| YOUR OBJECTIVE |
Count up every line of the data in which "this" occurs. The reply is one number and nothing more.

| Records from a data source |
--- START ---

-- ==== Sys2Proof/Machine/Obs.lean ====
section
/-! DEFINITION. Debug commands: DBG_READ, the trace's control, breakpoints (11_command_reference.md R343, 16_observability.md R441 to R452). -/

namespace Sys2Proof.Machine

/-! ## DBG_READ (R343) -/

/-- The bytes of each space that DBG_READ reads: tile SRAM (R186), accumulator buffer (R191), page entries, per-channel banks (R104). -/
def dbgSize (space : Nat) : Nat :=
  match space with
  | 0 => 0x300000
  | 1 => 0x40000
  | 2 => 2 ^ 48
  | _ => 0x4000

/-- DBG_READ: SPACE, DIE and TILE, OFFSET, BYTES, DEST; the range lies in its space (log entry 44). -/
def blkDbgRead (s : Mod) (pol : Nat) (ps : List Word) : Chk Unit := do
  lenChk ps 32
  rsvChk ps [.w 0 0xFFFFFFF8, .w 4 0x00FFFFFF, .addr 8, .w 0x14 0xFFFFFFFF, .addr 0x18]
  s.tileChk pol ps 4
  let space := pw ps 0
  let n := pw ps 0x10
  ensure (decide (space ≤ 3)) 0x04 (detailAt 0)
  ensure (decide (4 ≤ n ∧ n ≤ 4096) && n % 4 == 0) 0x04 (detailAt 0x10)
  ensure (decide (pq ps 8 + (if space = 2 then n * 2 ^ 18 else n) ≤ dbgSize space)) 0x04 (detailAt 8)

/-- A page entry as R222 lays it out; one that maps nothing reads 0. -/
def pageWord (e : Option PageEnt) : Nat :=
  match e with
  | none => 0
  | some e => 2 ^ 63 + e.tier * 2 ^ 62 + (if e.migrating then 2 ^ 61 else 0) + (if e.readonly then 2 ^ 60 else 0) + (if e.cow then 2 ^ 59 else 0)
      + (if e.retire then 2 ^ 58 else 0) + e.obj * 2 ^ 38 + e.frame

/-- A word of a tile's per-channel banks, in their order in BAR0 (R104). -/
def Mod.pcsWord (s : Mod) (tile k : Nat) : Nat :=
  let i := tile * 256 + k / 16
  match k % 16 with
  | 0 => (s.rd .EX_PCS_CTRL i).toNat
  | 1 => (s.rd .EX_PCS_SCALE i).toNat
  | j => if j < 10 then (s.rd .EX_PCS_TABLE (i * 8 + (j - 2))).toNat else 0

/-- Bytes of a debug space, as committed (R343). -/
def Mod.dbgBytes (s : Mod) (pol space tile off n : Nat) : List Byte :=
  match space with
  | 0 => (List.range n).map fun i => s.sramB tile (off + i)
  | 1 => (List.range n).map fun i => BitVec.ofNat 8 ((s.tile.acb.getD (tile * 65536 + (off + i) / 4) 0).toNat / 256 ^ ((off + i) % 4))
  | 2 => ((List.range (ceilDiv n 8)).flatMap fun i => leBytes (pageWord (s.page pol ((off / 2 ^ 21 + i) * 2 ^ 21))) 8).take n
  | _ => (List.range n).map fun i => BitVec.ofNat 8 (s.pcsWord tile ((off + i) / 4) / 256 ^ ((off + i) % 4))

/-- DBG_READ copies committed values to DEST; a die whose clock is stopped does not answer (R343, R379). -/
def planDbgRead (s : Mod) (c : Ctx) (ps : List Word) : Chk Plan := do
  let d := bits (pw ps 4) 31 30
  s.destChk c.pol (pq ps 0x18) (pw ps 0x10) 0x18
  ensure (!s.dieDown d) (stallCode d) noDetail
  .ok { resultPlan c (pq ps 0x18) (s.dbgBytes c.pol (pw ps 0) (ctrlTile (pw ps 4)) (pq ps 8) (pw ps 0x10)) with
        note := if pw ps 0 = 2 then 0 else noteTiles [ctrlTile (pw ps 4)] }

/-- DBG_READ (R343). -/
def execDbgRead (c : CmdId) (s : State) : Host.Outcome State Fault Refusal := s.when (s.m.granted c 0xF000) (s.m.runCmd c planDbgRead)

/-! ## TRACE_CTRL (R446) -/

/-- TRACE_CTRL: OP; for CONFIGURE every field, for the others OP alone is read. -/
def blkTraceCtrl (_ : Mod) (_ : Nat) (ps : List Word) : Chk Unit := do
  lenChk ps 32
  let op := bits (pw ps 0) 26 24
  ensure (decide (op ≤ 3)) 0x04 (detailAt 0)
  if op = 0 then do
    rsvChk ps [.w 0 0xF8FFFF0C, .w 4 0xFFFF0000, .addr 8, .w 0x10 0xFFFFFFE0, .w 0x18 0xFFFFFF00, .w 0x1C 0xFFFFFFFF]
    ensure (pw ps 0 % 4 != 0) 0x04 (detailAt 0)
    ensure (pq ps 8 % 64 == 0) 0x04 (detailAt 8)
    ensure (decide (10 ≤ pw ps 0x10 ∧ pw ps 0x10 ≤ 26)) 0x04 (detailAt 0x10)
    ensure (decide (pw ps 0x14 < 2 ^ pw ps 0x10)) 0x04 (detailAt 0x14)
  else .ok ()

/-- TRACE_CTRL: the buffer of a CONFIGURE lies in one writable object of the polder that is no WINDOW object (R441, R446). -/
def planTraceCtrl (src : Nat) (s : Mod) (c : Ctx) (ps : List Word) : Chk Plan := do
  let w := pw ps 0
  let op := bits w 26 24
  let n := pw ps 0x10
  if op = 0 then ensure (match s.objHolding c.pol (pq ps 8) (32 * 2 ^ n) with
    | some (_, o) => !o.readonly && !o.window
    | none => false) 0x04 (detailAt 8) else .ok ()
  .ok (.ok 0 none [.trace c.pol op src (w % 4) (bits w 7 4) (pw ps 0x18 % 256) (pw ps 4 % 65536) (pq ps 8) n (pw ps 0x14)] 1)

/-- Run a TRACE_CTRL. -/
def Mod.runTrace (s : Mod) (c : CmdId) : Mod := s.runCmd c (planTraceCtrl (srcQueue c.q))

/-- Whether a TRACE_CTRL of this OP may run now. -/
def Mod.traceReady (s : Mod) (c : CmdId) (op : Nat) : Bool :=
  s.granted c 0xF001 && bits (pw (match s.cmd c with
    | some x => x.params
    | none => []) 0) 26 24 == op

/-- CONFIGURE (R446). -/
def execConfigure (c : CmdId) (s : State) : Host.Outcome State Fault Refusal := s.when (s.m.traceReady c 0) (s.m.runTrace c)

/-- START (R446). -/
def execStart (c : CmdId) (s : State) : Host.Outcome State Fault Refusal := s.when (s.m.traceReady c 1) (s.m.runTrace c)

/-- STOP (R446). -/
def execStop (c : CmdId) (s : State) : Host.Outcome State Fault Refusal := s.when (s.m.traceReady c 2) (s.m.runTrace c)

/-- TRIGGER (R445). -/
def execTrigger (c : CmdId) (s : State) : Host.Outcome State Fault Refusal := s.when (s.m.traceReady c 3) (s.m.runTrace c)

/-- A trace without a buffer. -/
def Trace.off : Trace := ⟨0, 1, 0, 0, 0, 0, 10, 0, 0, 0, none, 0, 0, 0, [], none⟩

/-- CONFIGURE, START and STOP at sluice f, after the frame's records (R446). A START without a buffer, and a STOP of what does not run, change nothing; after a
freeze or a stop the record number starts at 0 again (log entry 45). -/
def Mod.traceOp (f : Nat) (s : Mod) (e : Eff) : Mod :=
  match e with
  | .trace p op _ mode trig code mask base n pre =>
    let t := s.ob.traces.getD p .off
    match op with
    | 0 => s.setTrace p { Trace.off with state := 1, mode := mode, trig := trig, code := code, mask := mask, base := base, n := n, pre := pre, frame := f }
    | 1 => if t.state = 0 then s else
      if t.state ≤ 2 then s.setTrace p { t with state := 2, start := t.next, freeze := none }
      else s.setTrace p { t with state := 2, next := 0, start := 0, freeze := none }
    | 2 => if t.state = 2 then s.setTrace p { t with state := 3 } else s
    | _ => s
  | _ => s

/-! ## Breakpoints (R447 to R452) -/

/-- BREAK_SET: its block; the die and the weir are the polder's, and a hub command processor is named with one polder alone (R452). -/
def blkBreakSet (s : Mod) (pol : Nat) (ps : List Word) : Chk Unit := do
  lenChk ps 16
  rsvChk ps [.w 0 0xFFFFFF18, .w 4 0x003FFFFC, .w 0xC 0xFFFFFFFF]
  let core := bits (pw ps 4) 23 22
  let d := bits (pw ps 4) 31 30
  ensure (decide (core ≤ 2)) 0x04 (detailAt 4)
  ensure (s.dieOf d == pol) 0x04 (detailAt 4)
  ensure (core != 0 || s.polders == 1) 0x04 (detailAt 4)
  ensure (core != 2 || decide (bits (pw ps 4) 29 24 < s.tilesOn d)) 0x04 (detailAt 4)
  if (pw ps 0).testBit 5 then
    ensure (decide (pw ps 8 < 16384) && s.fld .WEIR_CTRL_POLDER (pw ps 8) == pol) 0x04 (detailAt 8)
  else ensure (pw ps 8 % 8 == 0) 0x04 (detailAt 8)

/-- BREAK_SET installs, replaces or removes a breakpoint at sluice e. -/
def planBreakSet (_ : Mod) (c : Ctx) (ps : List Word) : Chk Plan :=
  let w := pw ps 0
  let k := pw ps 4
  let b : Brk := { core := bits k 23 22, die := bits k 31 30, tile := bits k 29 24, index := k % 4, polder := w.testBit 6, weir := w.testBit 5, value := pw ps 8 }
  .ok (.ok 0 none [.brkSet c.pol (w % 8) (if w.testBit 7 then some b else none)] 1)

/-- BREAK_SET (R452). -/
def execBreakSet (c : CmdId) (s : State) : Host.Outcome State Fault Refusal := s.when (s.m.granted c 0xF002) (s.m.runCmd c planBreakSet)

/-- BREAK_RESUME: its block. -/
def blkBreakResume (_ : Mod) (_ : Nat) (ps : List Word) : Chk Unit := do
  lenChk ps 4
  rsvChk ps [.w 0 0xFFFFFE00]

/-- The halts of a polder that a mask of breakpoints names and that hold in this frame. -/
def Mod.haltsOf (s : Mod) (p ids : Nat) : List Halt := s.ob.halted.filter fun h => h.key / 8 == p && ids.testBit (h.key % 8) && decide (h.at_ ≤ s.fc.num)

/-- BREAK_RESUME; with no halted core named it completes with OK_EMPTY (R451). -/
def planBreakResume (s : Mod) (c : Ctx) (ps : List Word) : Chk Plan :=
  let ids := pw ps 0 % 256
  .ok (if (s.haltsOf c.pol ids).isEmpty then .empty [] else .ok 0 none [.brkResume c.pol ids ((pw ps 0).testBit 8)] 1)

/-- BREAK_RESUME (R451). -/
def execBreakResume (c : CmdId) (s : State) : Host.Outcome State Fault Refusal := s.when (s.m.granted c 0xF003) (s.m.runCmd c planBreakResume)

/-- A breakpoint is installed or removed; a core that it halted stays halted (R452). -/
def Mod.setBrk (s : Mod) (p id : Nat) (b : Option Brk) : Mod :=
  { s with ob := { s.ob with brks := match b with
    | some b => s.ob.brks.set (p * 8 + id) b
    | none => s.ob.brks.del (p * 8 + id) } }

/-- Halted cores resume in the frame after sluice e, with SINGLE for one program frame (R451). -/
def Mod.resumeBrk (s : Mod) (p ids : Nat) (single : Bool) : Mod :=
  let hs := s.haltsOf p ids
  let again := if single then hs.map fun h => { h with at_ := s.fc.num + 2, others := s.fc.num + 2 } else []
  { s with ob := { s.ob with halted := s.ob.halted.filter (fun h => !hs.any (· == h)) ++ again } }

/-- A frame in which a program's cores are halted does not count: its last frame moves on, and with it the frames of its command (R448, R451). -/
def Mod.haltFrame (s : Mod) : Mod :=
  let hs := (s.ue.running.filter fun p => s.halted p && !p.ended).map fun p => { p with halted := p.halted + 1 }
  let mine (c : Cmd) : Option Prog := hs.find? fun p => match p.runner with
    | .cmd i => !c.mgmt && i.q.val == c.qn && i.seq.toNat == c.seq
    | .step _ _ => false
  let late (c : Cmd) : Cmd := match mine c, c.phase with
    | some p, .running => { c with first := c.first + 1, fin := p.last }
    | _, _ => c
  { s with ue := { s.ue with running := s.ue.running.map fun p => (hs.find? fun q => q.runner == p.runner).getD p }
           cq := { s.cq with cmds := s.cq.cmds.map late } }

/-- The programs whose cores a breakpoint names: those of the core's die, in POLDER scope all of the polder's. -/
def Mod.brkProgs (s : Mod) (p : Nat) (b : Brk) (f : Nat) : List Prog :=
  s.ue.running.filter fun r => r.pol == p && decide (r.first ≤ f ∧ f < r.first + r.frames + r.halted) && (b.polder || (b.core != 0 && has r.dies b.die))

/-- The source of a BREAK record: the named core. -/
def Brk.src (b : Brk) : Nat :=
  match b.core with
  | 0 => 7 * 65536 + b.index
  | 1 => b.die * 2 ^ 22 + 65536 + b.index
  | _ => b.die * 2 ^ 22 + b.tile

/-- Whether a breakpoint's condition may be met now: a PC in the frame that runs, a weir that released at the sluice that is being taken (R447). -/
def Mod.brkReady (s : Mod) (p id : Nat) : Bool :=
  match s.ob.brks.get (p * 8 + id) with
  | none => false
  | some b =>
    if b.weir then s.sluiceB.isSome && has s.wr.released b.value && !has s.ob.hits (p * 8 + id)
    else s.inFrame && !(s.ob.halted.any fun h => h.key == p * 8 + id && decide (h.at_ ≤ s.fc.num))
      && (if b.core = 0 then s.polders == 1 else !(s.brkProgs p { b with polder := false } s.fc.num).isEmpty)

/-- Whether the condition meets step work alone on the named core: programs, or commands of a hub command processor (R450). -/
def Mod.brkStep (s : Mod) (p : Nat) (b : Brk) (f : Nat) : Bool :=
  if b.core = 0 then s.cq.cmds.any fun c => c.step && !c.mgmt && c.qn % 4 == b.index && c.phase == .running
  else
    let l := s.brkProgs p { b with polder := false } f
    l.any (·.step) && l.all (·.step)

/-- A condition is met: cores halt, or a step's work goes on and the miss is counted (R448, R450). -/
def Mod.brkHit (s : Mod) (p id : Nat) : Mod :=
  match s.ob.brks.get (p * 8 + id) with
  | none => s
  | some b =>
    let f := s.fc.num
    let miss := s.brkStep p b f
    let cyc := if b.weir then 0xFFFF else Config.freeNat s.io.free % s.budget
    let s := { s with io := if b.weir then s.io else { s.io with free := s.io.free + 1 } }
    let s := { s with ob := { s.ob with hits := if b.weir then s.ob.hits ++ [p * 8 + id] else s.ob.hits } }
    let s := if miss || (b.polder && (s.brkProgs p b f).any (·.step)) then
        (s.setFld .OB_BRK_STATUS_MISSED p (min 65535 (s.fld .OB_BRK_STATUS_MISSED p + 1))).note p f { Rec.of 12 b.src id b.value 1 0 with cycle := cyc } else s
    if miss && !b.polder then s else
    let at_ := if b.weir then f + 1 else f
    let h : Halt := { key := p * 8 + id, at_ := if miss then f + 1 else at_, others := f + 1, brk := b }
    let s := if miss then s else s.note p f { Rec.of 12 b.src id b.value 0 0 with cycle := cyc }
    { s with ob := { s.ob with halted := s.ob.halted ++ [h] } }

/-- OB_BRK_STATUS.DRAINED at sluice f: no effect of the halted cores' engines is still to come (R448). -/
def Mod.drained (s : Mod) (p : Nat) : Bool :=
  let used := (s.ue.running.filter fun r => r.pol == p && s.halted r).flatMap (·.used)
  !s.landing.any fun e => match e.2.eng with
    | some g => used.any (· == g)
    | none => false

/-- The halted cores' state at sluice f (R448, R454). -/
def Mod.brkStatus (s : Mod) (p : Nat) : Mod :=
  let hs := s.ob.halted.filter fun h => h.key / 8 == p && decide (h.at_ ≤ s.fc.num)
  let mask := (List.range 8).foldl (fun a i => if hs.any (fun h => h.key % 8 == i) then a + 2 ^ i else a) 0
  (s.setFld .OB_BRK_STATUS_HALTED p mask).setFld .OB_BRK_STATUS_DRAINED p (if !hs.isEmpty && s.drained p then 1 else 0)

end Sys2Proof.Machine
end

--- END ---

| ANSWER BOX |
2